Undergrounding

Undergrounding

Using Underground Cables

The most appropriate way to minimise fire-risk and the damage to critical infrastructure would be using underground cables.  The Victorian Bushfires Royal Commission (post 2009) determined that electricity infrastructure was responsible for causing a significant number of serious bushfires.

Subsequently, the Victorian Government contributed $750 million to the Powerline Bushfire Safety Program to those areas in highest risk. Significant coordinated planning by (CFA, DELWP, FFMVic, infrastructure owners and other agencies) is now ongoing with activities underway to minimise the risk of bushfires from electrical infrastructure. With this knowledge in mind, it would be psychologically distressing to see such high-risk infrastructure forever in view, as a constant reminder of the fire risks, now significantly increased.

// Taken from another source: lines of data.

/-- The Hearth executes. An integer instruction retires with its result, a jump or a taken branch at its target, a CSR instruction with the old value,
MRET at mepc in the mode it restores, WFI and a FENCE whose writes are acknowledged by going on; a Hearth that cannot execute, or has no instruction
of the kind a command is about, does nothing (R235, R239 to R241; the meaning of each operation is the ratified RISC-V specification's, assumption
log). A Hearth that is halted, blocked, dark or in HOLD executes nothing, whichever command asks it to, and each command about one kind of instruction
leaves the Hearth alone where another kind is at the pc (R240, R465). -/
def Obligations.HearthRuns : Prop :=
  (∀ (s f : State) (room : Nat) (op : Rv) (bits len : Nat), HearthAt s f room op bits len → ∀ h pc next, h = f.hearth room → pc = h.pc → next = pc + BitVec.ofNat 64 len →
      (∀ rd i, op = .lui rd i → RunsTo s f room rd i next) ∧ (∀ rd i, op = .auipc rd i → RunsTo s f room rd (pc + i) next)
      ∧ (∀ rd off, op = .jal rd off → RunsTo s f room rd next (pc + off)) ∧ (∀ rd a off, op = .jalr rd a off → RunsTo s f room rd next (clrBit (h.reg a + off) 0))
      ∧ (∀ f3 a b off, op = .branch f3 a b off → (rvTaken f3 (h.reg a) (h.reg b) = true → RunsTo s f room 0 0 (pc + off)) ∧ (rvTaken f3 (h.reg a) (h.reg b) = false → RunsTo s f room 0 0 next))
      ∧ (∀ f3 rd a alt i, op = .opImm f3 rd a alt i → RunsTo s f room rd (rvAlu f3 alt (h.reg a) i) next) ∧ (∀ f3 rd a alt i, op = .opImmW f3 rd a alt i → RunsTo s f room rd (rvAluW f3 alt (h.reg a) i) next)
      ∧ (∀ f3 rd a b alt, op = .op f3 rd a b alt → RunsTo s f room rd (rvAlu f3 alt (h.reg a) (h.reg b)) next)
      ∧ (∀ f3 rd a b alt, op = .opW f3 rd a b alt → RunsTo s f room rd (rvAluW f3 alt (h.reg a) (h.reg b)) next)
      ∧ (∀ f3 rd a b, op = .mulDiv f3 rd a b → RunsTo s f room rd (rvMul f3 (h.reg a) (h.reg b)) next) ∧ (∀ f3 rd a b, op = .mulDivW f3 rd a b → RunsTo s f room rd (rvMulW f3 (h.reg a) (h.reg b)) next)
      ∧ (∀ p q, op = .fence p q → p % 2 = 0 ∨ f.hearthWrites room = false → RunsTo s f room 0 0 (pc + 4) ∧ Completes (.hearthFence room) s fun t => Retired f t room 0 0 (pc + 4))
      ∧ (∀ p q, op = .fence p q → p % 2 = 1 → f.hearthWrites room = true → exec (.hearthFence room) s = .next f)
      ∧ (op = .wfi → h.machine = true → f.hearthMip room &&& h.getCsr 0x304 ≠ 0 → RunsTo s f room 0 0 (pc + 4))
      ∧ (op = .wfi → h.machine = true → f.hearthMip room &&& h.getCsr 0x304 = 0 → Completes (.hearthInstruction room false) s fun t =>
          t.hearth room = { h with block := .wfi } ∧ (∀ r, r ≠ room → t.room r = f.room r) ∧ { t with rooms := f.rooms } = f)
      ∧ (op = .mret → h.machine = true → Completes (.hearthInstruction room false) s fun t => (t.hearth room).pc = h.getCsr 0x341
          ∧ (t.hearth room).machine = decide (fld (h.getCsr 0x300) 12 11 = 3) ∧ fld ((t.hearth room).getCsr 0x300) 3 3 = fld (h.getCsr 0x300) 7 7
          ∧ fld ((t.hearth room).getCsr 0x300) 7 7 = 1 ∧ fld ((t.hearth room).getCsr 0x300) 12 11 = 0 ∧ (t.hearth room).x = h.x ∧ { t with rooms := f.rooms } = f)
      ∧ (∀ f3 rd a n, op = .csr f3 rd a n → h.machine = true → csrExists n = true → n ≠ 0x7C3 → f3 % 4 ≠ 1 → a = 0 → RunsTo s f room rd (f.csrVal room n) (pc + 4))
      ∧ (∀ f3 rd a n, op = .csr f3 rd a n → h.machine = true → n = 0x340 → f3 % 4 = 1 → f3 < 4 → Completes (.hearthInstruction room false) s fun t =>
          (t.hearth room).getCsr 0x340 = h.reg a ∧ (t.hearth room).reg rd = (if rd % 32 = 0 then 0 else h.getCsr 0x340) ∧ (t.hearth room).pc = pc + 4 ∧ { t with rooms := f.rooms } = f)
      ∧ (op.isX = true → exec (.hearthInstruction room false) s = .next s))
  ∧
  (∀ (s : State) (room : Nat),
      (s.hearthCan room = false → ∀ c, c ∈ [Instr.hearthInstruction room false, .hearthInstruction room true, .hearthLoad room, .hearthStore room, .hearthAmo room, .hearthSc room,
          .hearthFence room, .fenceI room, .csExec room, .chSend room, .chNext room, .chDone room, .chOpen room, .chClose room, .ltSig room, .ltWait room, .dwPush room, .dwWait room, .stoke room] →
        exec c s = .next s)
      ∧ (∀ f op bits len, HearthAt s f room op bits len →
        ((∀ a b c d, op ≠ .load a b c d) → exec (.hearthLoad room) s = .next s) ∧ ((∀ a b c d, op ≠ .store a b c d) → exec (.hearthStore room) s = .next s)
        ∧ ((∀ a b c d e, op ≠ .amo a b c d e) → exec (.hearthAmo room) s = .next s)
        ∧ ((∀ a b c d, op ≠ .sc a b c d) → (∀ a b c, op ≠ .lr a b c) → exec (.hearthSc room) s = .next s)
        ∧ ((∀ a b, op ≠ .fence a b) → exec (.hearthFence room) s = .next s) ∧ (op ≠ .fenceI → exec (.fenceI room) s = .next s)))

/-- Every exception of a Hearth enters Machine mode at the handler with mepc, mcause, mtval and mstatus written and HRT_EXCEPTION raised: a call, a
breakpoint, an illegal instruction, a CSR that User mode may not touch, does not exist or is not writable, an unaligned or refused access, and a fetch
that fails (R235 to R238, R241, R264; the causes are the ratified RISC-V specification's, assumption log). An interrupt is taken where its bits of mip
and mie are both set and interrupts are enabled, in the vectored mode at its own address; it wakes a Hearth that waits in WFI whether or not it is
taken, and one that is not pending and enabled changes nothing (R241, R243). A parity error of what an instruction reads halts the Hearth before the
instruction retires: nothing of it is written, CHK_HEARTH is noted and the Suite is asked to halt (R416); HEARTH_START begins at HRT_BOOT in Machine
mode with the integer registers zero, HEARTH_HALT stops it at an instruction boundary, and neither does anything in a Room that is dark (R240). -/
def Obligations.HearthTrapsAndStops : Prop :=
  ((∀ (s f : State) (room : Nat) (op : Rv) (bits len : Nat), HearthAt s f room op bits len → ∀ h c, h = f.hearth room → c = Instr.hearthInstruction room false →
      (op = .ecall → TrapsTo c s f room (if h.machine then 11 else 8) 0) ∧ (op = .ebreak → TrapsTo c s f room 3 h.pc) ∧ (op = .illegal → TrapsTo c s f room 2 (BitVec.ofNat 64 bits))
      ∧ (op = .mret → h.machine = false → TrapsTo c s f room 2 (BitVec.ofNat 64 bits))
      ∧ (op = .wfi → h.machine = false → tst (h.getCsr 0x300) 21 = true → TrapsTo c s f room 2 (BitVec.ofNat 64 bits))
      ∧ (∀ f3 rd a n, op = .csr f3 rd a n → h.machine = false ∨ csrExists n = false ∨ ((f3 % 4 = 1 ∨ a ≠ 0) ∧ csrWritable n = false) → TrapsTo c s f room 2 (BitVec.ofNat 64 bits))
      ∧ (∀ f3 rd a off, op = .load f3 rd a off → (h.reg a + off).toNat % rvBytes f3 ≠ 0 →
          TrapsTo c s f room 4 (h.reg a + off) ∧ TrapsTo (.hearthLoad room) s f room 4 (h.reg a + off))
      ∧ (∀ f3 rd a off, op = .load f3 rd a off → (h.reg a + off).toNat % rvBytes f3 = 0 → h.pmpOk h.dataMode (h.reg a + off).toNat (rvBytes f3) 0 = false →
          TrapsTo c s f room 5 (h.reg a + off) ∧ TrapsTo (.hearthLoad room) s f room 5 (h.reg a + off))
      ∧ (∀ f3 a b off, op = .store f3 a b off → (h.reg a + off).toNat % rvBytes f3 ≠ 0 →
          TrapsTo c s f room 6 (h.reg a + off) ∧ TrapsTo (.hearthStore room) s f room 6 (h.reg a + off))
      ∧ (∀ f3 a b off, op = .store f3 a b off → (h.reg a + off).toNat % rvBytes f3 = 0 → h.pmpOk h.dataMode (h.reg a + off).toNat (rvBytes f3) 1 = false →
          TrapsTo c s f room 7 (h.reg a + off) ∧ TrapsTo (.hearthStore room) s f room 7 (h.reg a + off))
      ∧ (∀ f5 rd a b d, op = .amo f5 rd a b d → (h.reg a).toNat % (if d then 8 else 4) ≠ 0 → TrapsTo (.hearthAmo room) s f room 6 (h.reg a))
      ∧ (∀ rd a b d, op = .sc rd a b d → (h.reg a).toNat % (if d then 8 else 4) ≠ 0 → TrapsTo (.hearthSc room) s f room 6 (h.reg a)))
    ∧ (∀ (s f : State) (room cause addr : Nat), s.hearthCan room = true → s.fetch room = (f, .trap cause addr) →
      TrapsTo (.hearthInstruction room false) s f room cause (BitVec.ofNat 64 addr)))
  ∧
  (∀ (s : State) (room cause : Nat) (h : Hearth), h = s.hearth room →
      (tst (s.hearthMip room &&& h.getCsr 0x304) cause = false → exec (.hearthInterrupt room cause) s = .next s)
      ∧ (tst (s.hearthMip room &&& h.getCsr 0x304) cause = true →
        (s.hearthCan room = true → (h.machine = false ∨ tst (h.getCsr 0x300) 3 = true → Completes (.hearthInterrupt room cause) s fun t => Trapped s t room true cause 0)
          ∧ (h.machine = true → tst (h.getCsr 0x300) 3 = false → exec (.hearthInterrupt room cause) s = .next s))
        ∧ (h.run = true → h.block = .wfi → s.dark room = false → (∀ u, (s.suiteOf room).bind s.suite = some u → u.holding = false) →
          (h.machine = true → tst (h.getCsr 0x300) 3 = false → Completes (.hearthInterrupt room cause) s fun t => Retired s t room 0 0 (h.pc + 4))
          ∧ (h.machine = false ∨ tst (h.getCsr 0x300) 3 = true → Completes (.hearthInterrupt room cause) s fun t =>
              (t.hearth room).machine = true ∧ (t.hearth room).getCsr 0x341 = h.pc + 4 ∧ (t.hearth room).getCsr 0x342 = put 63 63 1 ||| put 62 0 cause ∧ (t.hearth room).x = h.x))))
  ∧
  ((∀ (s f : State) (room : Nat) (op : Rv) (bits len : Nat), HearthAt s f room op bits len → op.isX = false → Completes (.hearthInstruction room true) s fun t =>
        t.hearth room = { f.hearth room with run := false } ∧ t.mem = f.mem ∧ t.bricks = f.bricks ∧ tst (t.rd (rp .cvu room) 0x028) 6 = true)
    ∧ (∀ (s : State) (room : Nat) (xu : Bool), s.dark room = true → exec (.hearthStart room xu) s = .next s ∧ exec (.hearthHalt room xu) s = .next s)
    ∧ (∀ (s : State) (room : Nat) (xu : Bool), s.dark room = false → tst (s.rd (hrt room) 0x080) 0 = false → Completes (.hearthStart room xu) s fun t =>
        t.hearth room = { s.hearth room with x := [], pc := BitVec.ofNat 64 (shelfEA room (s.rdF (hrt room) 0x088 21 2 * 4)), machine := true, resv := none, run := true, block := .no }
        ∧ tst (t.rd (hrt room) 0x080) 0 = true ∧ tst (t.rd (hrt room) 0x080) 1 = xu ∧ t.mem = s.mem)
    ∧ (∀ (s : State) (room : Nat) (xu : Bool), s.dark room = false → tst (s.rd (hrt room) 0x080) 0 = true → Completes (.hearthHalt room xu) s fun t =>
        (t.hearth room).run = false ∧ (t.hearth room).pc = (s.hearth room).pc ∧ (t.hearth room).x = (s.hearth room).x ∧ (t.hearth room).csr = (s.hearth room).csr
        ∧ tst (t.rd (hrt room) 0x080) 0 = false ∧ t.mem = s.mem))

So far, AusNet and the AEMO have pushed the benefits of an overhead High Voltage Alternating Current (HVAC) solution, while they have dismissed other options like High Voltage Direct Current and undergrounding on the basis of technical feasibility, cost, and by saying that undergrounding is worse than overhead for the environment.

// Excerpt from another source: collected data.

/-! ### `trigEvent` changes only `out` -/

@[simp] theorem State.trigEvent_et (s : State) (p : PageRef) (bit : Nat) : (s.trigEvent p bit).et = s.et := by
  unfold State.trigEvent
  split
  · rfl
  · simp only [List.range, List.range.loop, List.foldl]
    repeat' split
    all_goals rfl
@[simp] theorem State.trigEvent_etPhase (s : State) (p : PageRef) (bit : Nat) : (s.trigEvent p bit).etPhase = s.etPhase := by
  unfold State.trigEvent
  split
  · rfl
  · simp only [List.range, List.range.loop, List.foldl]
    repeat' split
    all_goals rfl
@[simp] theorem State.trigEvent_regs (s : State) (p : PageRef) (bit : Nat) : (s.trigEvent p bit).regs = s.regs := by
  unfold State.trigEvent
  split
  · rfl
  · simp only [List.range, List.range.loop, List.foldl]
    repeat' split
    all_goals rfl
@[simp] theorem State.trigEvent_armed (s : State) (p : PageRef) (bit : Nat) : (s.trigEvent p bit).armed = s.armed := by
  unfold State.trigEvent
  split
  · rfl
  · simp only [List.range, List.range.loop, List.foldl]
    repeat' split
    all_goals rfl
@[simp] theorem State.trigEvent_injLat (s : State) (p : PageRef) (bit : Nat) : (s.trigEvent p bit).injLat = s.injLat := by
  unfold State.trigEvent
  split
  · rfl
  · simp only [List.range, List.range.loop, List.foldl]
    repeat' split
    all_goals rfl
@[simp] theorem State.trigEvent_mem (s : State) (p : PageRef) (bit : Nat) : (s.trigEvent p bit).mem = s.mem := by
  unfold State.trigEvent
  split
  · rfl
  · simp only [List.range, List.range.loop, List.foldl]
    repeat' split
    all_goals rfl
@[simp] theorem State.trigEvent_bricks (s : State) (p : PageRef) (bit : Nat) : (s.trigEvent p bit).bricks = s.bricks := by
  unfold State.trigEvent
  split
  · rfl
  · simp only [List.range, List.range.loop, List.foldl]
    repeat' split
    all_goals rfl
@[simp] theorem State.trigEvent_rooms (s : State) (p : PageRef) (bit : Nat) : (s.trigEvent p bit).rooms = s.rooms := by
  unfold State.trigEvent
  split
  · rfl
  · simp only [List.range, List.range.loop, List.foldl]
    repeat' split
    all_goals rfl
@[simp] theorem State.trigEvent_suites (s : State) (p : PageRef) (bit : Nat) : (s.trigEvent p bit).suites = s.suites := by
  unfold State.trigEvent
  split
  · rfl
  · simp only [List.range, List.range.loop, List.foldl]
    repeat' split
    all_goals rfl
@[simp] theorem State.trigEvent_glatch (s : State) (p : PageRef) (bit : Nat) : (s.trigEvent p bit).glatch = s.glatch := by
  unfold State.trigEvent
  split
  · rfl
  · simp only [List.range, List.range.loop, List.foldl]
    repeat' split
    all_goals rfl
@[simp] theorem State.trigEvent_pkts (s : State) (p : PageRef) (bit : Nat) : (s.trigEvent p bit).pkts = s.pkts := by
  unfold State.trigEvent
  split
  · rfl
  · simp only [List.range, List.range.loop, List.foldl]
    repeat' split
    all_goals rfl
@[simp] theorem State.trigEvent_outst (s : State) (p : PageRef) (bit : Nat) : (s.trigEvent p bit).outst = s.outst := by
  unfold State.trigEvent
  split
  · rfl
  · simp only [List.range, List.range.loop, List.foldl]
    repeat' split
    all_goals rfl
@[simp] theorem State.trigEvent_nextTag (s : State) (p : PageRef) (bit : Nat) : (s.trigEvent p bit).nextTag = s.nextTag := by
  unfold State.trigEvent
  split
  · rfl
  · simp only [List.range, List.range.loop, List.foldl]
    repeat' split
    all_goals rfl
@[simp] theorem State.trigEvent_flying (s : State) (p : PageRef) (bit : Nat) : (s.trigEvent p bit).flying = s.flying := by
  unfold State.trigEvent
  split
  · rfl
  · simp only [List.range, List.range.loop, List.foldl]
    repeat' split
    all_goals rfl
@[simp] theorem State.trigEvent_collector (s : State) (p : PageRef) (bit : Nat) : (s.trigEvent p bit).collector = s.collector := by
  unfold State.trigEvent
  split
  · rfl
  · simp only [List.range, List.range.loop, List.foldl]
    repeat' split
    all_goals rfl
@[simp] theorem State.trigEvent_incSeq (s : State) (p : PageRef) (bit : Nat) : (s.trigEvent p bit).incSeq = s.incSeq := by
  unfold State.trigEvent
  split
  · rfl
  · simp only [List.range, List.range.loop, List.foldl]
    repeat' split
    all_goals rfl
@[simp] theorem State.trigEvent_remap (s : State) (p : PageRef) (bit : Nat) : (s.trigEvent p bit).remap = s.remap := by
  unfold State.trigEvent
  split
  · rfl
  · simp only [List.range, List.range.loop, List.foldl]
    repeat' split
    all_goals rfl
@[simp] theorem State.trigEvent_c24 (s : State) (p : PageRef) (bit : Nat) : (s.trigEvent p bit).c24 = s.c24 := by
  unfold State.trigEvent
  split
  · rfl
  · simp only [List.range, List.range.loop, List.foldl]
    repeat' split
    all_goals rfl
@[simp] theorem State.trigEvent_rim (s : State) (p : PageRef) (bit : Nat) : (s.trigEvent p bit).rim = s.rim := by
  unfold State.trigEvent
  split
  · rfl
  · simp only [List.range, List.range.loop, List.foldl]
    repeat' split
    all_goals rfl
@[simp] theorem State.trigEvent_busData (s : State) (p : PageRef) (bit : Nat) : (s.trigEvent p bit).busData = s.busData := by
  unfold State.trigEvent
  split
  · rfl
  · simp only [List.range, List.range.loop, List.foldl]
    repeat' split
    all_goals rfl
@[simp] theorem State.trigEvent_free (s : State) (p : PageRef) (bit : Nat) : (s.trigEvent p bit).free = s.free := by
  unfold State.trigEvent
  split
  · rfl
  · simp only [List.range, List.range.loop, List.foldl]
    repeat' split
    all_goals rfl
@[simp] theorem State.trigEvent_pending (s : State) (p : PageRef) (bit : Nat) : (s.trigEvent p bit).pending = s.pending := by
  unfold State.trigEvent
  split
  · rfl
  · simp only [List.range, List.range.loop, List.foldl]
    repeat' split
    all_goals rfl
@[simp] theorem State.trigEvent_rd (s : State) (p : PageRef) (bit : Nat) (q : PageRef) (o : Nat) : (s.trigEvent p bit).rd q o = s.rd q o := by
  unfold State.rd; rw [State.trigEvent_regs]
@[simp] theorem State.trigEvent_brick (s : State) (p : PageRef) (bit : Nat) (i j : Nat) : (s.trigEvent p bit).brick i j = s.brick i j := by
  unfold State.brick; rw [State.trigEvent_bricks]
@[simp] theorem State.trigEvent_room (s : State) (p : PageRef) (bit : Nat) (i : Nat) : (s.trigEvent p bit).room i = s.room i := by
  unfold State.room; rw [State.trigEvent_rooms]
@[simp] theorem State.trigEvent_suite (s : State) (p : PageRef) (bit : Nat) (i : Nat) : (s.trigEvent p bit).suite i = s.suite i := by
  unfold State.suite; rw [State.trigEvent_suites]
@[simp] theorem State.trigEvent_ldByte (s : State) (p : PageRef) (bit : Nat) (i : Nat) : (s.trigEvent p bit).ldByte i = s.ldByte i := by
  unfold State.ldByte; rw [State.trigEvent_mem]
@[simp] theorem State.trigEvent_isArmed (s : State) (p : PageRef) (bit : Nat) (q : PageRef) (i : Nat) : (s.trigEvent p bit).isArmed q i = s.isArmed q i := by
  unfold State.isArmed; rw [State.trigEvent_armed]
@[simp] theorem State.trigEvent_suiteOf (s : State) (p : PageRef) (bit : Nat) (i : Nat) : (s.trigEvent p bit).suiteOf i = s.suiteOf i := by
  unfold State.suiteOf; unfold State.suiteOfWing; rw [State.trigEvent_suites]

These generalisations are wrong, and they are misleading.

Case Study – Murraylink

The Murraylink interconnector is an Australian underground transmission project which is both technically and economically feasible. It ships power efficiently underground for 177 km between Redcliffs, Vic, and Berri in SA.

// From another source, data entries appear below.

/-! ### `lchEvent` changes only `regs`, `injLat`, `out`, `flying`, `suites` -/

@[simp] theorem State.lchEvent_et (s : State) (r bit : Nat) (w : W64) (halts hand injected : Bool) : (s.lchEvent r bit w halts hand injected).et = s.et := by
  unfold State.lchEvent; dsimp only; split <;> split <;> (try split) <;> simp
@[simp] theorem State.lchEvent_etPhase (s : State) (r bit : Nat) (w : W64) (halts hand injected : Bool) : (s.lchEvent r bit w halts hand injected).etPhase = s.etPhase := by
  unfold State.lchEvent; dsimp only; split <;> split <;> (try split) <;> simp
@[simp] theorem State.lchEvent_armed (s : State) (r bit : Nat) (w : W64) (halts hand injected : Bool) : (s.lchEvent r bit w halts hand injected).armed = s.armed := by
  unfold State.lchEvent; dsimp only; split <;> split <;> (try split) <;> simp
@[simp] theorem State.lchEvent_mem (s : State) (r bit : Nat) (w : W64) (halts hand injected : Bool) : (s.lchEvent r bit w halts hand injected).mem = s.mem := by
  unfold State.lchEvent; dsimp only; split <;> split <;> (try split) <;> simp
@[simp] theorem State.lchEvent_bricks (s : State) (r bit : Nat) (w : W64) (halts hand injected : Bool) : (s.lchEvent r bit w halts hand injected).bricks = s.bricks := by
  unfold State.lchEvent; dsimp only; split <;> split <;> (try split) <;> simp
@[simp] theorem State.lchEvent_rooms (s : State) (r bit : Nat) (w : W64) (halts hand injected : Bool) : (s.lchEvent r bit w halts hand injected).rooms = s.rooms := by
  unfold State.lchEvent; dsimp only; split <;> split <;> (try split) <;> simp
@[simp] theorem State.lchEvent_glatch (s : State) (r bit : Nat) (w : W64) (halts hand injected : Bool) : (s.lchEvent r bit w halts hand injected).glatch = s.glatch := by
  unfold State.lchEvent; dsimp only; split <;> split <;> (try split) <;> simp
@[simp] theorem State.lchEvent_pkts (s : State) (r bit : Nat) (w : W64) (halts hand injected : Bool) : (s.lchEvent r bit w halts hand injected).pkts = s.pkts := by
  unfold State.lchEvent; dsimp only; split <;> split <;> (try split) <;> simp
@[simp] theorem State.lchEvent_outst (s : State) (r bit : Nat) (w : W64) (halts hand injected : Bool) : (s.lchEvent r bit w halts hand injected).outst = s.outst := by
  unfold State.lchEvent; dsimp only; split <;> split <;> (try split) <;> simp
@[simp] theorem State.lchEvent_nextTag (s : State) (r bit : Nat) (w : W64) (halts hand injected : Bool) : (s.lchEvent r bit w halts hand injected).nextTag = s.nextTag := by
  unfold State.lchEvent; dsimp only; split <;> split <;> (try split) <;> simp
@[simp] theorem State.lchEvent_collector (s : State) (r bit : Nat) (w : W64) (halts hand injected : Bool) : (s.lchEvent r bit w halts hand injected).collector = s.collector := by
  unfold State.lchEvent; dsimp only; split <;> split <;> (try split) <;> simp
@[simp] theorem State.lchEvent_incSeq (s : State) (r bit : Nat) (w : W64) (halts hand injected : Bool) : (s.lchEvent r bit w halts hand injected).incSeq = s.incSeq := by
  unfold State.lchEvent; dsimp only; split <;> split <;> (try split) <;> simp
@[simp] theorem State.lchEvent_remap (s : State) (r bit : Nat) (w : W64) (halts hand injected : Bool) : (s.lchEvent r bit w halts hand injected).remap = s.remap := by
  unfold State.lchEvent; dsimp only; split <;> split <;> (try split) <;> simp
@[simp] theorem State.lchEvent_c24 (s : State) (r bit : Nat) (w : W64) (halts hand injected : Bool) : (s.lchEvent r bit w halts hand injected).c24 = s.c24 := by
  unfold State.lchEvent; dsimp only; split <;> split <;> (try split) <;> simp
@[simp] theorem State.lchEvent_rim (s : State) (r bit : Nat) (w : W64) (halts hand injected : Bool) : (s.lchEvent r bit w halts hand injected).rim = s.rim := by
  unfold State.lchEvent; dsimp only; split <;> split <;> (try split) <;> simp
@[simp] theorem State.lchEvent_busData (s : State) (r bit : Nat) (w : W64) (halts hand injected : Bool) : (s.lchEvent r bit w halts hand injected).busData = s.busData := by
  unfold State.lchEvent; dsimp only; split <;> split <;> (try split) <;> simp
@[simp] theorem State.lchEvent_free (s : State) (r bit : Nat) (w : W64) (halts hand injected : Bool) : (s.lchEvent r bit w halts hand injected).free = s.free := by
  unfold State.lchEvent; dsimp only; split <;> split <;> (try split) <;> simp
@[simp] theorem State.lchEvent_pending (s : State) (r bit : Nat) (w : W64) (halts hand injected : Bool) : (s.lchEvent r bit w halts hand injected).pending = s.pending := by
  unfold State.lchEvent; dsimp only; split <;> split <;> (try split) <;> simp
@[simp] theorem State.lchEvent_brick (s : State) (r bit : Nat) (w : W64) (halts hand injected : Bool) (i j : Nat) : (s.lchEvent r bit w halts hand injected).brick i j = s.brick i j := by
  unfold State.brick; rw [State.lchEvent_bricks]
@[simp] theorem State.lchEvent_room (s : State) (r bit : Nat) (w : W64) (halts hand injected : Bool) (i : Nat) : (s.lchEvent r bit w halts hand injected).room i = s.room i := by
  unfold State.room; rw [State.lchEvent_rooms]
@[simp] theorem State.lchEvent_isArmed (s : State) (r bit : Nat) (w : W64) (halts hand injected : Bool) (q : PageRef) (i : Nat) : (s.lchEvent r bit w halts hand injected).isArmed q i = s.isArmed q i := by
  unfold State.isArmed; rw [State.lchEvent_armed]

And in fact, this underground High Voltage DC cable won an Environmental Excellence award in 2002 for best practice and innovation in environmental management. It did not damage the environment as AusNet suggests. I have spoken with the project engineer for Murraylink and he told me that while there was initial ground disturbance to bury the cable, in the whole 177km they only removed one tree!

The Murraylink design used existing rights of way along roadsides to minimise the environmental impact, and only required an easement of 6m wide, not 60 – 100m for overhead. It used horizontal direct drilling to get the cable under sensitive heritage sites and environmentally significant areas, and roadways, rather than digging through them. It even drilled under the Murray River.

Marinus Link

Image: Marinus Link

Case Study – Marinus Link

To provide another example, the Marinus Link is a new project being proposed by AEMO for a second transmission link from Victoria to Tasmania. This is being proposed as an undersea High Voltage DC cable.

This is understandable, because you can’t use towers to get to Tasmania, but what is significant for us here in Moorabool is that the Victorian portion of the project, which is 90 km in total in Gippsland, from the beach to Hazelwood, is going to be an underground High Voltage DC cable.

For the Marinus Link, which is only 230 kms from here, on the other side of Melbourne, the business case determined it would be more cost effective and technically feasible to continue with DC and to put it underground, rather than going overhead.